Humacyte Reports Positive Top Line Trial Results Of Human Acellular Vessel To Treat Vascular Trauma
Humacyte, Inc. (HUMA), a clinical-stage biotechnology company focused on universally implantable, bioengineered human tissue at commercial scale, announced Tuesday positive top line results from its V005 Phase 2/3 trial of the Human Acellular Vessel or HAV in vascular trauma repair.
In pre-market activity on Nasdaq, Humacyte is trading at $3.83, up 3.51 percent.
The single-arm clinical trial showed that the HAV in the study had higher rates of patency, and lower rates of amputation and infection, compared to historic synthetic graft benchmarks.
Humacyte said it plans to file a Biologics License Application or BLA for the treatment of vascular trauma with the Food and Drug Administration during the fourth quarter of 2023.
The V005 trial was conducted in the United States and Israel in patients with arterial injuries resulting from gun shots, workplace injuries, car accidents, or other traumatic events.

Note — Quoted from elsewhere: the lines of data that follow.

-- ==== Sys2Proof/Laws/Ops.lean ====
section
/-! SUPPORT. What the shared operations of the commands and of the step can do, each said once: the statements about a
command cite these instead of unfolding the operations. -/

namespace Sys2Proof.Machine

/-! ## Checks -/

@[simp] theorem require_eq_none (p : Prop) [Decidable p] (e : ErrCode) (v : Word) : require p e v = none ↔ p := by
  unfold require
  split <;> simp_all

@[simp] theorem require_eq_some (p : Prop) [Decidable p] (e e' : ErrCode) (v v' : Word) :
    require p e v = some (e', v') ↔ ¬ p ∧ e = e' ∧ v = v' := by
  unfold require
  split <;> simp_all

theorem require_pos {p : Prop} [Decidable p] (h : p) (e : ErrCode) (v : Word) : require p e v = none := by simp [h]

theorem require_neg {p : Prop} [Decidable p] (h : ¬ p) (e : ErrCode) (v : Word) : require p e v = some (e, v) := by
  simp [h]

/-! ## Completion -/

/-- A command whose checks find nothing completes with its effect. -/
theorem conclude_none (s : State) (f : Unit → State) : s.conclude none f = .next (f ()).complete := rfl

/-- A command whose checks find an error completes with it and with nothing else. -/
theorem conclude_some (s : State) (e : Err) (f : Unit → State) :
    s.conclude (some e) f = .next (s.completeErr e.1 e.2) := rfl

/-- Everything a command with all its checks in front can do. -/
theorem conclude_cases (s t : State) (c : Check) (f : Unit → State) (h : s.conclude c f = .next t) :
    (c = none ∧ t = (f ()).complete) ∨ ∃ e, c = some e ∧ t = s.completeErr e.1 e.2 := by
  cases c with
  | none => exact .inl ⟨rfl, by simpa [State.conclude] using h.symm⟩
  | some e => exact .inr ⟨e, rfl, by simpa [State.conclude] using h.symm⟩

/-- Everything a command that reads the input stream can do. -/
theorem concludeStream_cases (s t : State) (c : Check) (f : Unit → Except Err State)
    (h : s.concludeStream c f = .next t) :
    (∃ e, c = some e ∧ t = s.completeErr e.1 e.2) ∨
    (c = none ∧ ∃ e, f () = .error e ∧ t = s.poison.completeErr e.1 e.2) ∨
    (c = none ∧ ∃ u, f () = .ok u ∧ t = u.complete) := by
  cases c with
  | some e => exact .inl ⟨e, rfl, by simpa [State.concludeStream] using h.symm⟩
  | none =>
    cases hf : f () with
    | error e => exact .inr (.inl ⟨rfl, e, rfl, by simpa [State.concludeStream, hf] using h.symm⟩)
    | ok u => exact .inr (.inr ⟨rfl, u, rfl, by simpa [State.concludeStream, hf] using h.symm⟩)

theorem conclude_next (s : State) (c : Check) (f : Unit → State) : ∃ t, s.conclude c f = .next t := by
  cases c <;> exact ⟨_, rfl⟩

theorem concludeStream_next (s : State) (c : Check) (f : Unit → Except Err State) :
    ∃ t, s.concludeStream c f = .next t := by
  cases c with
  | some e => exact ⟨_, rfl⟩
  | none =>
    cases hf : f () with
    | error e => exact ⟨s.poison.completeErr e.1 e.2, by simp [State.concludeStream, hf]⟩
    | ok u => exact ⟨u.complete, by simp [State.concludeStream, hf]⟩

/-! ## Hazards -/

/-- Without a hazard nothing is left to settle (70_reset R590). -/
theorem settleHazards_none (s : State) (h : s.hazard = {}) : s.settleHazards = s := by
  unfold State.settleHazards
  rw [h]
  cases s
  simp_all

/-- What free ranges leave alone. -/
theorem sameOutside_havocRanges (s : State) (rs : List (Nat × Nat)) :
    sameOutsideRanges s.mem (s.havocRanges rs).mem rs := by
  induction rs generalizing s with
  | nil => intro x _; rfl
  | cons r t ih =>
    intro x hx
    rw [State.havocRanges, ih _ x fun q hq => hx q (by simp [hq])]
    exact sameOutside_havocBytes s.mem s.fresh r.1 r.2 x (hx r (by simp))

theorem havocRanges_below (s : State) (rs : List (Nat × Nat)) (hr : rangesInside s.cfg rs)
    (h : ∀ c ∈ s.mem, c.1 < s.cfg.memBytes) : ∀ c ∈ (s.havocRanges rs).mem, c.1 < s.cfg.memBytes := by
  induction rs generalizing s with
  | nil => exact h
  | cons r t ih =>
    exact ih (s.havoc r.1 r.2) (fun q hq => hr q (by simp [hq])) (havocBytes_below _ _ _ _ _ (hr r (by simp)) h)

/-! ## The step -/

theorem mapNext_next (f : State → State) (t : State) : mapNext f (.next t) = .next (f t) := rfl

/-- Everything a step can be: the engine's turn, an access of the host, both, or a reset (10_state R30, 60_exceptions
R546). -/
theorem step_cases (s : State) :
    (∃ rest, (s.inputs = .engine :: rest ∨ (s.inputs = [] ∧ rest = [])) ∧
      step s = engineTurn { s with inputs := rest }) ∨
    (∃ a rest, s.inputs = .host a :: rest ∧ step s = hostStep a { s with inputs := rest }) ∨
    (∃ a rest, s.inputs = .hostAndEngine a :: rest ∧ step s = hostAndEngineStep a { s with inputs := rest }) ∨
    (∃ rest, s.inputs = .hardReset :: rest ∧ step s = .next ({ s with inputs := rest }).doReset) := by
  unfold step stepInputs
  cases h : s.inputs with
  | nil =>
    refine .inl ⟨[], .inr ⟨rfl, rfl⟩, ?_⟩
    cases s
    simp_all
  | cons x t =>
    cases x with
    | engine => exact .inl ⟨t, .inl rfl, rfl⟩
    | host a => exact .inr (.inl ⟨a, t, rfl, rfl⟩)
    | hostAndEngine a => exact .inr (.inr (.inl ⟨a, t, rfl, rfl⟩))
    | hardReset => exact .inr (.inr (.inr ⟨t, rfl, rfl⟩))

/-- Everything an access of the host in the step of a completion can do (60_exceptions R546). -/
theorem hostAndEngineStep_cases (a : HostAccess) (s t : State) (h : hostAndEngineStep a s = .next t) :
    (s.status.busy = false ∧ hostStep a s = .next t) ∨
    (s.status.busy = true ∧ ∃ u, hostStep a s = .next u ∧ engineTurn u = .next t) := by
  unfold hostAndEngineStep at h
  cases hb : s.status.busy with
  | false => exact .inl ⟨rfl, by simpa [hb] using h⟩
  | true =>
    cases hu : hostStep a s with
    | next u => exact .inr ⟨rfl, u, rfl, by simpa [hb, hu] using h⟩
    | fault r => simp [hb, hu] at h
    | refused r => simp [hb, hu] at h

/-- When the decoder finds a sequence (46 R436, 47 R474). -/
theorem efdSequence_eq_some (s : State) (xs : List Nat) :
    efdSequence s = some xs ↔ efdUnfinished s = false ∧ efSequence s.mem (efdLayout s.efd) = some xs := by
  unfold efdSequence
  cases efdUnfinished s <;> simp

/-- Everything a turn of the engine can do. -/
theorem engineTurn_cases (s : State) :
    (s.status.busy = false ∧ engineTurn s = .next s) ∨
    (s.status.busy = true ∧ ∃ i, decode s.cmd = .ok i ∧ engineTurn s = mapNext State.settleHazards (exec i s)) ∨
    (s.status.busy = true ∧ ∃ e, decode s.cmd = .error e ∧ engineTurn s = .next (illegalCommand s).settleHazards) := by
  unfold engineTurn
  cases hb : s.status.busy with
  | false => exact .inl ⟨rfl, rfl⟩
  | true =>
    cases hd : decode s.cmd with
    | ok i => exact .inr (.inl ⟨rfl, i, rfl, by simp [runCommand, hd]⟩)
    | error e => exact .inr (.inr ⟨rfl, e, rfl, by simp [runCommand, hd]⟩)

/-- The offset of an access to the window is the offset it names (10_state R32). -/
theorem windowOffset_add (p : Params) (off : Nat) (h : off < 4096) : windowOffset p (p.regBase + u64 off) = off := by
  unfold windowOffset
  rw [BitVec.add_comm, BitVec.add_sub_cancel]
  simp only [BitVec.toNat_ofNat]
  omega

end Sys2Proof.Machine
end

A total of 69 patients were enrolled in the V005 trial, of which 51 had vascular injury of the extremities and comprised the primary evaluation group for the study.
The company said the V005 trial was a success, and the principal comparison of 30-day secondary patency for the HAV in the clinical trial was 90.2 percent for the extremity patients, compared to 81.1 percent historically reported for synthetic grafts.
Humacyte is currently preparing a BLA for use of the HAV in urgent arterial repair following extremity vascular trauma when synthetic graft is not indicated, and saphenous vein is not feasible to the FDA before the end of the year.
The HAV is an investigational product and has not been approved for sale by the FDA or any other regulatory agency.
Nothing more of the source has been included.